Work required
Lines below starting with the line with "def gotBytes (j" and going on through the line with "Bytes on hand" must be output exactly; the rest of the records must be left out.

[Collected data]
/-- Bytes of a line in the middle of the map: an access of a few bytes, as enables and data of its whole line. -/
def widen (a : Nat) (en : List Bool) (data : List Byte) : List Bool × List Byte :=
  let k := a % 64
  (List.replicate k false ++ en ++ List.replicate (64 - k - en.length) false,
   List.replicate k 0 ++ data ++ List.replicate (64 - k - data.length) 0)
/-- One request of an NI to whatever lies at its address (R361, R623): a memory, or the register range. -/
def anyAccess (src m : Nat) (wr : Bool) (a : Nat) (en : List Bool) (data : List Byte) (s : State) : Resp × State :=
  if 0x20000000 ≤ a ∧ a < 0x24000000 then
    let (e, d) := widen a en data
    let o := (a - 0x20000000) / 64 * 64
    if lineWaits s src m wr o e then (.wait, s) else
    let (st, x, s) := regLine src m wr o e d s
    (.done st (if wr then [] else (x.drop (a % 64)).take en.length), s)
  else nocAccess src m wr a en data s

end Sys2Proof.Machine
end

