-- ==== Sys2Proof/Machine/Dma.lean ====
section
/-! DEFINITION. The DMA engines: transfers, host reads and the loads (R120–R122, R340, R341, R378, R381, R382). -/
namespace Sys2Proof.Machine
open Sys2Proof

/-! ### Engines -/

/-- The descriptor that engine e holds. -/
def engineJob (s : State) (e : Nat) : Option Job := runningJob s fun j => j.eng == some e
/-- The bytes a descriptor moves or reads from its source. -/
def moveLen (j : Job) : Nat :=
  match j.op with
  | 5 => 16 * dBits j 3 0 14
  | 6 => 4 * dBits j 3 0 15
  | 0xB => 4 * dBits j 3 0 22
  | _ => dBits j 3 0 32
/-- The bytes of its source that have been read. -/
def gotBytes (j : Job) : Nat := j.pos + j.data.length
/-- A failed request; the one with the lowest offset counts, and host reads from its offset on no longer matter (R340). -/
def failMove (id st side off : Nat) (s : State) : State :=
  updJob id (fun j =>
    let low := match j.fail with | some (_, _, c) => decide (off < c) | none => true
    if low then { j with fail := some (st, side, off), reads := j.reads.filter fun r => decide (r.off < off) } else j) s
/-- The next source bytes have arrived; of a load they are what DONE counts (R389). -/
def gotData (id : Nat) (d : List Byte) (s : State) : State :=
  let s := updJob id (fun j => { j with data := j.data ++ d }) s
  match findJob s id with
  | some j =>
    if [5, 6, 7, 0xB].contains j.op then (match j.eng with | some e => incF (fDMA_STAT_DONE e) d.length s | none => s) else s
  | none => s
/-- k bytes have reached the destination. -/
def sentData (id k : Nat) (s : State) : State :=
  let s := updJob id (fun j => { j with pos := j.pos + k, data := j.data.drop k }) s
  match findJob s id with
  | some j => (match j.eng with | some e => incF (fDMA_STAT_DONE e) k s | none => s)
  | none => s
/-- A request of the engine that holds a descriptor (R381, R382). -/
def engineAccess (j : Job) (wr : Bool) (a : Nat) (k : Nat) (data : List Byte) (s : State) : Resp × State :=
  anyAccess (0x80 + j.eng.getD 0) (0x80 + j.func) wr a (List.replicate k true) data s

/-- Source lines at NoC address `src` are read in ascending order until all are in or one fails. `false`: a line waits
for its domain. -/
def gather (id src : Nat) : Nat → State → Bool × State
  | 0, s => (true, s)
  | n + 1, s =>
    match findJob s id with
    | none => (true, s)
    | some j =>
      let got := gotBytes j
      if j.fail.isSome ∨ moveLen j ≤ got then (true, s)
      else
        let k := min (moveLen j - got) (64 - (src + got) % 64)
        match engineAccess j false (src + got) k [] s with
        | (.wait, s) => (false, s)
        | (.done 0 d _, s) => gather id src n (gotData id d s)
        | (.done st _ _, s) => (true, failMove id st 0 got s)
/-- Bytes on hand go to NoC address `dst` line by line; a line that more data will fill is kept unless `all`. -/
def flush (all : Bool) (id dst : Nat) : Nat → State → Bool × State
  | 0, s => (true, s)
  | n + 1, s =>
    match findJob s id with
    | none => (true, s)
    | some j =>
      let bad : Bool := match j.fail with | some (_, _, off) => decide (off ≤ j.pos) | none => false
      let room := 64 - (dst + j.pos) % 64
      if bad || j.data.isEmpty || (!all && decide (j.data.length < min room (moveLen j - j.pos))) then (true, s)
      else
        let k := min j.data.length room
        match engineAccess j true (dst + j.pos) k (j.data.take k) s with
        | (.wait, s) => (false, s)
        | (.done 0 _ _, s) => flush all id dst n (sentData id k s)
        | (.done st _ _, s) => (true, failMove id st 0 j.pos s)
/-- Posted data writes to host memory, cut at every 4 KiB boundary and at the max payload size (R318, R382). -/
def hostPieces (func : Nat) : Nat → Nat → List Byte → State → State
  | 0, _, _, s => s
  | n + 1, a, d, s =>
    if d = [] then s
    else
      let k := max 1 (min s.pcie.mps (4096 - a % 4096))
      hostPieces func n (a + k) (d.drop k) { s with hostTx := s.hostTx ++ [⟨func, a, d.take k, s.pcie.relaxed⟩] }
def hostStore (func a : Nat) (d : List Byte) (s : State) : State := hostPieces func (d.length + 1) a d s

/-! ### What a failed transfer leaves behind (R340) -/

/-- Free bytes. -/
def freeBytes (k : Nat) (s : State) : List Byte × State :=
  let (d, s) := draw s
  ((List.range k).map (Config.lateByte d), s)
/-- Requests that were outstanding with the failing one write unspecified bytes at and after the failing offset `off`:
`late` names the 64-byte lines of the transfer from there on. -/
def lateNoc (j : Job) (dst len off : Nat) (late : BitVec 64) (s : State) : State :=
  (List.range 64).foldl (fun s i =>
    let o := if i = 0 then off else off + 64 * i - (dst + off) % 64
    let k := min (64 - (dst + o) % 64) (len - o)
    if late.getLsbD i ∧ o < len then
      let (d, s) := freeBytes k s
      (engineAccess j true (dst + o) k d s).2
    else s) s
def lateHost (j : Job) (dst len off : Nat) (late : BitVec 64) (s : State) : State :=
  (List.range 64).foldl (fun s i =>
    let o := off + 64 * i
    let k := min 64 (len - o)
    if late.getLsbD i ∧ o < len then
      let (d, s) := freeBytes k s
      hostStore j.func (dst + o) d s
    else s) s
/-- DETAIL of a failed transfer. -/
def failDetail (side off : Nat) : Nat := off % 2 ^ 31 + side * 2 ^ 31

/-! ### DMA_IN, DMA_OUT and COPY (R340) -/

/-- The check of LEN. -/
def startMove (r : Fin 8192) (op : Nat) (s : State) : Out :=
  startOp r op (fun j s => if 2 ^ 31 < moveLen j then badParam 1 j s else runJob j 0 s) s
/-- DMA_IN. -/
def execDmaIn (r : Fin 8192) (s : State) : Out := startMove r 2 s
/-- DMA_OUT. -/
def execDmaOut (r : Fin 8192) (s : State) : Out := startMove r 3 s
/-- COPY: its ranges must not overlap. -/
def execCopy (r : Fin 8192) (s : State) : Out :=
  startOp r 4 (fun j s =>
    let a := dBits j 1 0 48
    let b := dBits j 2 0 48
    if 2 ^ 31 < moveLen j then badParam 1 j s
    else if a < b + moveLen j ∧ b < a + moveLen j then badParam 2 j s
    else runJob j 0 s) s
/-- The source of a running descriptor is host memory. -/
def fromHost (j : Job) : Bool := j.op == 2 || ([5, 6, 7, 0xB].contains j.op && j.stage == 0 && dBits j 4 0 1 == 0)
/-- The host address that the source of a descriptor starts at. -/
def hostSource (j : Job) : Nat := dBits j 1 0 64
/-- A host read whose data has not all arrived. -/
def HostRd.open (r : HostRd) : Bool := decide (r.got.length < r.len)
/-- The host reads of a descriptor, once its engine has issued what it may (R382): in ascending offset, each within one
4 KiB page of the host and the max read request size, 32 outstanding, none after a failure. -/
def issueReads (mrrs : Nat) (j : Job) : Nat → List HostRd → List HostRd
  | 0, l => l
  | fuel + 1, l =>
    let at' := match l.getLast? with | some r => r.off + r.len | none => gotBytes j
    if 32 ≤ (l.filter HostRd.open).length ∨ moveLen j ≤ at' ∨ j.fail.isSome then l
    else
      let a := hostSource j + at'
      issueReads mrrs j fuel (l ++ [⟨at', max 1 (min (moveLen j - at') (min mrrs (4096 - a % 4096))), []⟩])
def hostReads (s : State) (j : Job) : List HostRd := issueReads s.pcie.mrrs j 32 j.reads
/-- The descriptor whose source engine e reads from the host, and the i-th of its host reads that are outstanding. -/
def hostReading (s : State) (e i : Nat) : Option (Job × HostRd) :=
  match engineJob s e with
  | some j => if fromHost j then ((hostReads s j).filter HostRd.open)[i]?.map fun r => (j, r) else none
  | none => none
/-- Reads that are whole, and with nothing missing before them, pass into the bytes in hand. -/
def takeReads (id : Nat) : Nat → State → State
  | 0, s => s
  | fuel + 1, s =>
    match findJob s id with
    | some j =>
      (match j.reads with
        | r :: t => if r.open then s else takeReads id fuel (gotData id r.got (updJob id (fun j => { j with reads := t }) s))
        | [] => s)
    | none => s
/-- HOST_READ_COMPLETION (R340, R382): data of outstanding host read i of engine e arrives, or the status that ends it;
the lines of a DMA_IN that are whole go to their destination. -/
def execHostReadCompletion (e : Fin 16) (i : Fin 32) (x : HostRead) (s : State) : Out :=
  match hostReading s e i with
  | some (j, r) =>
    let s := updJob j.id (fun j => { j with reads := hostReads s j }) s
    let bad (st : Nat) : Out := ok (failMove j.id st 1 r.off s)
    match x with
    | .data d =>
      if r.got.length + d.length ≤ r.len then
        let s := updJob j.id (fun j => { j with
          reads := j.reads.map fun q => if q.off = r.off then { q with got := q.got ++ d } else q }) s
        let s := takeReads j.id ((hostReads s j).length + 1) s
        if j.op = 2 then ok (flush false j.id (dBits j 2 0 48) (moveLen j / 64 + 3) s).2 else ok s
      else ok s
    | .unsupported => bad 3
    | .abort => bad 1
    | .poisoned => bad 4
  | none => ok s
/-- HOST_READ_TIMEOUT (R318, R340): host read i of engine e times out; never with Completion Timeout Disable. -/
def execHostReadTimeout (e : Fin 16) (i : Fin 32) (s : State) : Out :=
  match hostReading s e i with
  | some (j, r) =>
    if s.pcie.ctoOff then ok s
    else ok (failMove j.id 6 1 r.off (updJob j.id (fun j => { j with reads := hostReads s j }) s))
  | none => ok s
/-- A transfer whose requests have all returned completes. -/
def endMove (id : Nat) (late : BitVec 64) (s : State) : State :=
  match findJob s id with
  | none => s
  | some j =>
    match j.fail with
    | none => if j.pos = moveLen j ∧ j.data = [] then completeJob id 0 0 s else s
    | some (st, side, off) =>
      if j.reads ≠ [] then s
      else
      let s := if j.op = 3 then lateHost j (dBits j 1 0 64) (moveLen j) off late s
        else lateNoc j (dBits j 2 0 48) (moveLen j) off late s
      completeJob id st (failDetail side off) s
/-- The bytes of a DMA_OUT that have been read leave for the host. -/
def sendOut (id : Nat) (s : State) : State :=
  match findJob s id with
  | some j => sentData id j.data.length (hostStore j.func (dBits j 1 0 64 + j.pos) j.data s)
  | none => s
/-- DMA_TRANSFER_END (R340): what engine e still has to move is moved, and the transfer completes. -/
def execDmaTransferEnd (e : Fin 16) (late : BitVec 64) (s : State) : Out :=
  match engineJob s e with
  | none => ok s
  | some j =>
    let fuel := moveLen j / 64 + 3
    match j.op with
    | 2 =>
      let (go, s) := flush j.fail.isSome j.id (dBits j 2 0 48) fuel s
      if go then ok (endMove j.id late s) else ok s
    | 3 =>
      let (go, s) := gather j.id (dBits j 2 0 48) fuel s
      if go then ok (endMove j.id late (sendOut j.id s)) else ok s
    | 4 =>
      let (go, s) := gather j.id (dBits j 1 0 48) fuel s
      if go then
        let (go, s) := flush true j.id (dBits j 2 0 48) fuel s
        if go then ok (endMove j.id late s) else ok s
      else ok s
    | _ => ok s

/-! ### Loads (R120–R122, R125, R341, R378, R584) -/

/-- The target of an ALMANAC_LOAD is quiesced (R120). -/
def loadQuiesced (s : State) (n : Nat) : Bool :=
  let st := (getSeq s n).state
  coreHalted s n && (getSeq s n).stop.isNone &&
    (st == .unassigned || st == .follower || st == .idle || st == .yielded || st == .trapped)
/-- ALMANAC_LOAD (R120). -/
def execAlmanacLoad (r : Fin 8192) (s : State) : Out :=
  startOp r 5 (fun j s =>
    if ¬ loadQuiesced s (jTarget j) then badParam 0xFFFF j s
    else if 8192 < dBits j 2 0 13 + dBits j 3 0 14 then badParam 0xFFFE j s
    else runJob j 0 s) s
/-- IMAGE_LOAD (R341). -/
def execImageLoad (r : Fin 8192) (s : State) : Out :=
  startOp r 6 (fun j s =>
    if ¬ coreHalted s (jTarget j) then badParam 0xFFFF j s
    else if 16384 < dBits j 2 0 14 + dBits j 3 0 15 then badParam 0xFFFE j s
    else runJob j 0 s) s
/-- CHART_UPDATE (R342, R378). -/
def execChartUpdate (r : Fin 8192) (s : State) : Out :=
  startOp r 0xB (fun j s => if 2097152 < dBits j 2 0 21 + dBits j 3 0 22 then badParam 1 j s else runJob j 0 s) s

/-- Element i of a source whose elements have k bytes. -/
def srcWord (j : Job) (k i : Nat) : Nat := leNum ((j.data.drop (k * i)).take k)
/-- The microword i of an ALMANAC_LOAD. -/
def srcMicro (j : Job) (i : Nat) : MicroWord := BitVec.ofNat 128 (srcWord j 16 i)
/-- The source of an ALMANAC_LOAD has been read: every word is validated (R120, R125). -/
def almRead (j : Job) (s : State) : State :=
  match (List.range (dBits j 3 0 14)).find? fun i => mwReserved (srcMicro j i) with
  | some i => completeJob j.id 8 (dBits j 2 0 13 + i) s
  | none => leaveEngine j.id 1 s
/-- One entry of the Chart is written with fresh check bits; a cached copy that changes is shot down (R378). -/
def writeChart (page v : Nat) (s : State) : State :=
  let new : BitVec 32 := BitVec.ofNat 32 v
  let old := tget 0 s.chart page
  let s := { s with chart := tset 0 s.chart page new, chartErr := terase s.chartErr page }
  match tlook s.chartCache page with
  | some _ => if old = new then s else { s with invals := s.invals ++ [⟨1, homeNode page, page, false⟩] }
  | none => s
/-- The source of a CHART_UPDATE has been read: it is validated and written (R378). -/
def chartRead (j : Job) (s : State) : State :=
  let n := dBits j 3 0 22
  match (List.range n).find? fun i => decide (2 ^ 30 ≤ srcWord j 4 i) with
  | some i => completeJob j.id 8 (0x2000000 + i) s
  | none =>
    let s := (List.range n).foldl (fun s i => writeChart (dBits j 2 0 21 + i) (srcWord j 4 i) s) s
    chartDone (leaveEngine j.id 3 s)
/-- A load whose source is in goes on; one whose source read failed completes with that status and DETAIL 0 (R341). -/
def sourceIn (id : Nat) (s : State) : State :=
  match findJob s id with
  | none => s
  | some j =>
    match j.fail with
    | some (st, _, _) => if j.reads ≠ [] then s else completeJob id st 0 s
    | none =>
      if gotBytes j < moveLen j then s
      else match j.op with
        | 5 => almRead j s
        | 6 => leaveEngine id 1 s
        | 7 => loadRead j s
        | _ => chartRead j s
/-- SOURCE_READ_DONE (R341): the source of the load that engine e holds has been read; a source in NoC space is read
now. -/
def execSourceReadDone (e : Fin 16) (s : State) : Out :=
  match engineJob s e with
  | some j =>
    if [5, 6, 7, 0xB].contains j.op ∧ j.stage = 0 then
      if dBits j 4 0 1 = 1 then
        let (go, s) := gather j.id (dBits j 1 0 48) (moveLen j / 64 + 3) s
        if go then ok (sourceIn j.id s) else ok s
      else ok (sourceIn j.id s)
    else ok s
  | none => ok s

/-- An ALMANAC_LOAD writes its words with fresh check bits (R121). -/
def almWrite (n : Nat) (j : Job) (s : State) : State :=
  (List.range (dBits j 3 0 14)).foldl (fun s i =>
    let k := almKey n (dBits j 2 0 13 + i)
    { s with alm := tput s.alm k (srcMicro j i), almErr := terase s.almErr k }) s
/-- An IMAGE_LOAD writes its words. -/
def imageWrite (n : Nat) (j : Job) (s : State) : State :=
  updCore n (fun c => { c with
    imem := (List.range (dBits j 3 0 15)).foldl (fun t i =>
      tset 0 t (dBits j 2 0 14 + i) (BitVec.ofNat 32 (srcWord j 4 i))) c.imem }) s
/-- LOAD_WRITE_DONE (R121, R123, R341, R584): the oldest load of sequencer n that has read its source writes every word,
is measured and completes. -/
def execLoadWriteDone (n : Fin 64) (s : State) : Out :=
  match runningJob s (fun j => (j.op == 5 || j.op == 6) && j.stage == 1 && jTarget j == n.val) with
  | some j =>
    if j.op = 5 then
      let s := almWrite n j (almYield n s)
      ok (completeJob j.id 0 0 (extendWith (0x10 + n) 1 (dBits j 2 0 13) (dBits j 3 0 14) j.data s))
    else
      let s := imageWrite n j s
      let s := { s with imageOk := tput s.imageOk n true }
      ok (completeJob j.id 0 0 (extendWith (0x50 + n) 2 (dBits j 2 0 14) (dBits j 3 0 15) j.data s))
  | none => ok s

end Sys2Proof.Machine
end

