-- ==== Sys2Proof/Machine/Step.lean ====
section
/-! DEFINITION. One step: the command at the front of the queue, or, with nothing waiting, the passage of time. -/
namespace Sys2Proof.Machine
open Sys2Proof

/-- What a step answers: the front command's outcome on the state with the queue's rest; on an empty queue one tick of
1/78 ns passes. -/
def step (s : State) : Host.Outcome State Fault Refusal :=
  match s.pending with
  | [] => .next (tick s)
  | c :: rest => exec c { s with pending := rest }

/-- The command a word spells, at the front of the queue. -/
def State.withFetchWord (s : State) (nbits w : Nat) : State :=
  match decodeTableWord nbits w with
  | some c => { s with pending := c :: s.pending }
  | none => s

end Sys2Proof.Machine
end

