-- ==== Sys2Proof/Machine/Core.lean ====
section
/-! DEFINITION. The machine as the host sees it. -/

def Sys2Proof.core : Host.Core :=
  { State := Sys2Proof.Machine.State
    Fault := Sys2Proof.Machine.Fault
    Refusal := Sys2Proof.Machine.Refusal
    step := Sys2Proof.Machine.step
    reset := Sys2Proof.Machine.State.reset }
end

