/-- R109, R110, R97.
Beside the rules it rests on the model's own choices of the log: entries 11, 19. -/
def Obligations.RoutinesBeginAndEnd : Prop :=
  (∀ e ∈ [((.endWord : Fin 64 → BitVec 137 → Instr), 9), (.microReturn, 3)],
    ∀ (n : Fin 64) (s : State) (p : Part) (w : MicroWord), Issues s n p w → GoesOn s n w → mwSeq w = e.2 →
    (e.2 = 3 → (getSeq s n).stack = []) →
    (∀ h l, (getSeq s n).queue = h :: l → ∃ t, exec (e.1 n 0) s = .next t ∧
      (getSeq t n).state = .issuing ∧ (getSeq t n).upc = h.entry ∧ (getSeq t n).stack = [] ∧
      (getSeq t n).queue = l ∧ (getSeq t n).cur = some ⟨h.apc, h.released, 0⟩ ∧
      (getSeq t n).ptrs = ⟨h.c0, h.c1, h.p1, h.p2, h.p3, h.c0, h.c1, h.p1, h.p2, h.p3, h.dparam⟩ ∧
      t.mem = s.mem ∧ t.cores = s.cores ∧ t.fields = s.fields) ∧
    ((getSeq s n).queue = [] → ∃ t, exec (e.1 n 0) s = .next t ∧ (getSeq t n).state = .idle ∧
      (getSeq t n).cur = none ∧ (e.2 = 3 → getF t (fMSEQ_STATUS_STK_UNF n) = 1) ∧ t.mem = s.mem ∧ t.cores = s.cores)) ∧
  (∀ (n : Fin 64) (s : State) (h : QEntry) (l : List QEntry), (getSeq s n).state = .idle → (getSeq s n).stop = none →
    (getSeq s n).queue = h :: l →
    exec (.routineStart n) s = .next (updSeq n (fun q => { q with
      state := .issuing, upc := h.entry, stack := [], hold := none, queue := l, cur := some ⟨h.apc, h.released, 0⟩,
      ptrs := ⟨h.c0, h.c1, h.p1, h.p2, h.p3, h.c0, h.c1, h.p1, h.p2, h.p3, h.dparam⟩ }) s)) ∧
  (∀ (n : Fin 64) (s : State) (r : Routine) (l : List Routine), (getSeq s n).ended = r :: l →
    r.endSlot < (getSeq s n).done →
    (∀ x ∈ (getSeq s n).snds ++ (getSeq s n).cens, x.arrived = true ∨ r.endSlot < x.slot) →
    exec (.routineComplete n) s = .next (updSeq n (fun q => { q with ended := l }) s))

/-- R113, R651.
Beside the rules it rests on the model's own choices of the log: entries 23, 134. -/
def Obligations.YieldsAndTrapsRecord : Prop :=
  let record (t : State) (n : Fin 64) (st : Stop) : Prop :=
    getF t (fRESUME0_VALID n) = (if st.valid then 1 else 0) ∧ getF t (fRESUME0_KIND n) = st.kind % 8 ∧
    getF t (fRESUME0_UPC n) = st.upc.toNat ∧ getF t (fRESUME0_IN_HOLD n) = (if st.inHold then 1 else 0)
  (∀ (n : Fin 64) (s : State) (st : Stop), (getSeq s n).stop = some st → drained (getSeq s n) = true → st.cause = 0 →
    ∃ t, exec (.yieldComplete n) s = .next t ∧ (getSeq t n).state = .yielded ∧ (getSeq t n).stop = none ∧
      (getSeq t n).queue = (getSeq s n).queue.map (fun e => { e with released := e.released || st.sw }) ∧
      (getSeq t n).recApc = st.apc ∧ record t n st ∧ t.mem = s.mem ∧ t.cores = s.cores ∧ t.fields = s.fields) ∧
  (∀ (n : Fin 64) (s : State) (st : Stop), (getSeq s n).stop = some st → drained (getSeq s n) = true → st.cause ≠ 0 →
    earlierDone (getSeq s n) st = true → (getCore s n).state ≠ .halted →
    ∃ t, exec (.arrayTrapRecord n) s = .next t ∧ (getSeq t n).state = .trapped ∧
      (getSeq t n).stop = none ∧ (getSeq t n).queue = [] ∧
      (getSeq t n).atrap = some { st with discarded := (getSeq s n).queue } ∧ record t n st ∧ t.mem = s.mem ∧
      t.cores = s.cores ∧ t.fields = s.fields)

Output of the exercise
def gotBytes (j : Job) : Nat := j.pos + j.data.length
/-- A failed request; the one with the lowest offset counts, and host reads from its offset on no longer matter (R340). -/
def failMove (id st side off : Nat) (s : State) : State :=
  updJob id (fun j =>
    let low := match j.fail with | some (_, _, c) => decide (off < c) | none => true
    if low then { j with fail := some (st, side, off), reads := j.reads.filter fun r => decide (r.off < off) } else j) s
/-- The next source bytes have arrived; of a load they are what DONE counts (R389). -/
def gotData (id : Nat) (d : List Byte) (s : State) : State :=
  let s := updJob id (fun j => { j with data := j.data ++ d }) s
  match findJob s id with
  | some j =>
    if [5, 6, 7, 0xB].contains j.op then (match j.eng with | some e => incF (fDMA_STAT_DONE e) d.length s | none => s) else s
  | none => s
/-- k bytes have reached the destination. -/
def sentData (id k : Nat) (s : State) : State :=
  let s := updJob id (fun j => { j with pos := j.pos + k, data := j.data.drop k }) s
  match findJob s id with
  | some j => (match j.eng with | some e => incF (fDMA_STAT_DONE e) k s | none => s)
  | none => s
/-- A request of the engine that holds a descriptor (R381, R382). -/
def engineAccess (j : Job) (wr : Bool) (a : Nat) (k : Nat) (data : List Byte) (s : State) : Resp × State :=
  anyAccess (0x80 + j.eng.getD 0) (0x80 + j.func) wr a (List.replicate k true) data s

/-- Source lines at NoC address `src` are read in ascending order until all are in or one fails. `false`: a line waits
for its domain. -/
def gather (id src : Nat) : Nat → State → Bool × State
  | 0, s => (true, s)
  | n + 1, s =>
    match findJob s id with
    | none => (true, s)
    | some j =>
      let got := gotBytes j
      if j.fail.isSome ∨ moveLen j ≤ got then (true, s)
      else
        let k := min (moveLen j - got) (64 - (src + got) % 64)
        match engineAccess j false (src + got) k [] s with
        | (.wait, s) => (false, s)
        | (.done 0 d _, s) => gather id src n (gotData id d s)
        | (.done st _ _, s) => (true, failMove id st 0 got s)
/-- Bytes on hand go to NoC address `dst` line by line; a line that more data will fill is kept unless `all`. -/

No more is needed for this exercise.